* _Information provided_:
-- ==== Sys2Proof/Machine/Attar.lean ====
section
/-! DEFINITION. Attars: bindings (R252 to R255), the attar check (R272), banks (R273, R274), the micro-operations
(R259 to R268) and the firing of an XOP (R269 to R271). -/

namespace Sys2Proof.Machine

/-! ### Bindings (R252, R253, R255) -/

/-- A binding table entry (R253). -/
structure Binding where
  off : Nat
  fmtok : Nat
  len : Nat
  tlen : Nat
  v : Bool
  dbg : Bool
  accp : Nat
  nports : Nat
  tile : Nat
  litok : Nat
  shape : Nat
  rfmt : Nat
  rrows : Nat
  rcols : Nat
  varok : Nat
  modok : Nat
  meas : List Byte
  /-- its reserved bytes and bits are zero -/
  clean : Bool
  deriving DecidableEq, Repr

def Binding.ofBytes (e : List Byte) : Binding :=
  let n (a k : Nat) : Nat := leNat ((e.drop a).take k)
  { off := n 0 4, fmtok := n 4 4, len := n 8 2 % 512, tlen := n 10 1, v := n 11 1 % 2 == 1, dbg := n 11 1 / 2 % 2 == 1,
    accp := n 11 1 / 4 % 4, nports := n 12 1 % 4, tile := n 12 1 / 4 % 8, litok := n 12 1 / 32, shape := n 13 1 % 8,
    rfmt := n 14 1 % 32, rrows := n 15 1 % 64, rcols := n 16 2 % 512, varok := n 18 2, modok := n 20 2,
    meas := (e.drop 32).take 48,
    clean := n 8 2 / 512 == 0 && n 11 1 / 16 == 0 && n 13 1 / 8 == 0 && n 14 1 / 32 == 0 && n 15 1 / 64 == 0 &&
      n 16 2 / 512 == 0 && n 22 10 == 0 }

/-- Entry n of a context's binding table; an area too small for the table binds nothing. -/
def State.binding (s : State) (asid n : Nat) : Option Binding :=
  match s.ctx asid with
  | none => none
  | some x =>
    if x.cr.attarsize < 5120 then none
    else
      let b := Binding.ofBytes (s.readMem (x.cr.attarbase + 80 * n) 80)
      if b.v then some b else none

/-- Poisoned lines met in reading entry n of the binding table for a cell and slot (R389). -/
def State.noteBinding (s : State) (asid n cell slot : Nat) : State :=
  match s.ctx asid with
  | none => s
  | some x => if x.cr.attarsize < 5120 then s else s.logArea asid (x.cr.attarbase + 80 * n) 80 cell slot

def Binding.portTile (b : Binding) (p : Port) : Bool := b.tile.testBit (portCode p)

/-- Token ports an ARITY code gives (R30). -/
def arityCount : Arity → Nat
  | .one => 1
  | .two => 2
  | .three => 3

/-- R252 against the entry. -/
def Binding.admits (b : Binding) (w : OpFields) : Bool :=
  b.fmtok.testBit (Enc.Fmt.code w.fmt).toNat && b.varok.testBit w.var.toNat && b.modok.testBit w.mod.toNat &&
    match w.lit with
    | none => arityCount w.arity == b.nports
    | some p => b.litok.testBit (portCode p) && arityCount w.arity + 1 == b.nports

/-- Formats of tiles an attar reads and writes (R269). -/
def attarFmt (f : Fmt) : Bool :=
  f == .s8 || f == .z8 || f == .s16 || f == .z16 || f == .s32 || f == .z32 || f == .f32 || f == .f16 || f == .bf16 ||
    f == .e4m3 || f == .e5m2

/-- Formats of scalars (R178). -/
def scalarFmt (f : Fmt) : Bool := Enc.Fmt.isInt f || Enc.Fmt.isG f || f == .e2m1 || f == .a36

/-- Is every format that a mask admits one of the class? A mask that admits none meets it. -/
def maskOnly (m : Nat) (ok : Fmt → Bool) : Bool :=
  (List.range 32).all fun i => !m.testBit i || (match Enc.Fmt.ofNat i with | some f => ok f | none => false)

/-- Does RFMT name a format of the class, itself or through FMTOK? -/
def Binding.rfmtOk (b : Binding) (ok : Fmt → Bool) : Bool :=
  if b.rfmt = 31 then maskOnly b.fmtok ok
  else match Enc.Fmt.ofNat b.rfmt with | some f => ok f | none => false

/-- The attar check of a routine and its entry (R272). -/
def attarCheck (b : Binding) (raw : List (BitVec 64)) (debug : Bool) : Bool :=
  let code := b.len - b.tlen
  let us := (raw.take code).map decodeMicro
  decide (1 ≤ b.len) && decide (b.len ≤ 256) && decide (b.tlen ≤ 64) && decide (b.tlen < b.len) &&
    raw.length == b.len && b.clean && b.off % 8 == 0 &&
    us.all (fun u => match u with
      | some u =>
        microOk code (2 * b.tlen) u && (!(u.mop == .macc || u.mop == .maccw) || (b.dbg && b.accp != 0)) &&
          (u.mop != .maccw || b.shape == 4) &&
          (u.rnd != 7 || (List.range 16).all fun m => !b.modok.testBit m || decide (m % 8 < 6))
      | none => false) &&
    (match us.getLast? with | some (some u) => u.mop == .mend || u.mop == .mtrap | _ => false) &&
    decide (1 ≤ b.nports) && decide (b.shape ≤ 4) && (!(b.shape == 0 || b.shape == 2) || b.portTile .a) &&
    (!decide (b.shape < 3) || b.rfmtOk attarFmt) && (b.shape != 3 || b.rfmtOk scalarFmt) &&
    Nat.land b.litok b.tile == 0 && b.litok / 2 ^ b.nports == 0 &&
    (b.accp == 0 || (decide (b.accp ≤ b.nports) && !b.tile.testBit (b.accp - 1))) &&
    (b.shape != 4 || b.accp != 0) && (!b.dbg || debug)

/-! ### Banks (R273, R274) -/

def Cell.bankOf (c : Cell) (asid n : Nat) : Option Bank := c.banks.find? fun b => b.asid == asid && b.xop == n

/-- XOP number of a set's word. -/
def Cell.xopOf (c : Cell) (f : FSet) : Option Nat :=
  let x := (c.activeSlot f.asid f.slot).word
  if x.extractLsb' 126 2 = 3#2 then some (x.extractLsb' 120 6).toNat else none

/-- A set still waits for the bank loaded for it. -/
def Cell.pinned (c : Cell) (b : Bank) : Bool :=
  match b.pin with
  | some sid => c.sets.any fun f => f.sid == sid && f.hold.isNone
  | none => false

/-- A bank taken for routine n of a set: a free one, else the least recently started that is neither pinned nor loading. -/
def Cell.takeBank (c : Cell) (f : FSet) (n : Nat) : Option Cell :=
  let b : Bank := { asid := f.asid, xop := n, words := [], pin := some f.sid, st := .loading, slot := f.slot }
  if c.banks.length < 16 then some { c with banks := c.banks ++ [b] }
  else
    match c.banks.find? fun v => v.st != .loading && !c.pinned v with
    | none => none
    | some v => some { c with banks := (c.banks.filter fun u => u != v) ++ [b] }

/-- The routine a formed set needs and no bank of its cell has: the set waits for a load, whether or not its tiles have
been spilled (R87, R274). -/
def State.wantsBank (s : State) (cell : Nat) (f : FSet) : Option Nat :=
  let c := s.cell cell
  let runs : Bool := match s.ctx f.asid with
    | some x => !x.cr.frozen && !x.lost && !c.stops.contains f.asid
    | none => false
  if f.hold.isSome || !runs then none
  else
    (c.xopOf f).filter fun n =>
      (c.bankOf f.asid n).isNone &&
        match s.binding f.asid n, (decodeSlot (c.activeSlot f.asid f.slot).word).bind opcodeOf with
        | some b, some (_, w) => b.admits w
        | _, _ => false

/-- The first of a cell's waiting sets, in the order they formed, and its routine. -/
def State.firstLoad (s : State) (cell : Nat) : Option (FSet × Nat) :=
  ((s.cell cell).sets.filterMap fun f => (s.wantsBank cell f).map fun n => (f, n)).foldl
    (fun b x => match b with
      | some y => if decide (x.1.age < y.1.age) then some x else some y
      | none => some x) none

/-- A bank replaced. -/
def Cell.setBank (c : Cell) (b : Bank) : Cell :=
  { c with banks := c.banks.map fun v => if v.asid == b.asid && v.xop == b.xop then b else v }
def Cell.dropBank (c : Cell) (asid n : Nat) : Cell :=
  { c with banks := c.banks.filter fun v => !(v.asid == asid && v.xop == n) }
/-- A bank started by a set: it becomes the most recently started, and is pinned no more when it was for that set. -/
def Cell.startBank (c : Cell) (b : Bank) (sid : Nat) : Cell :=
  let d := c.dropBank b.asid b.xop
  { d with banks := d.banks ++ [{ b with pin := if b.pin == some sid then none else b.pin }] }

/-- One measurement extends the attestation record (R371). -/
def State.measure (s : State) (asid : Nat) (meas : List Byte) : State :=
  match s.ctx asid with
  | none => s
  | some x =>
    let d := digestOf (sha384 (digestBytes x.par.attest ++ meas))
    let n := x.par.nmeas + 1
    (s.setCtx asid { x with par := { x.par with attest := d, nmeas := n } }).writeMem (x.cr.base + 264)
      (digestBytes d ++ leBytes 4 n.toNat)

* _Your goal_: Retype the entries above exactly, but only from the line containing "def arityCount : Arity → Nat" through the line containing "def scalarFmt (f", both included.

* _Written solution_:
def arityCount : Arity → Nat
  | .one => 1
  | .two => 2
  | .three => 3

/-- R252 against the entry. -/
def Binding.admits (b : Binding) (w : OpFields) : Bool :=
  b.fmtok.testBit (Enc.Fmt.code w.fmt).toNat && b.varok.testBit w.var.toNat && b.modok.testBit w.mod.toNat &&
    match w.lit with
    | none => arityCount w.arity == b.nports
    | some p => b.litok.testBit (portCode p) && arityCount w.arity + 1 == b.nports

/-- Formats of tiles an attar reads and writes (R269). -/
def attarFmt (f : Fmt) : Bool :=
  f == .s8 || f == .z8 || f == .s16 || f == .z16 || f == .s32 || f == .z32 || f == .f32 || f == .f16 || f == .bf16 ||
    f == .e4m3 || f == .e5m2

/-- Formats of scalars (R178). -/
def scalarFmt (f : Fmt) : Bool := Enc.Fmt.isInt f || Enc.Fmt.isG f || f == .e2m1 || f == .a36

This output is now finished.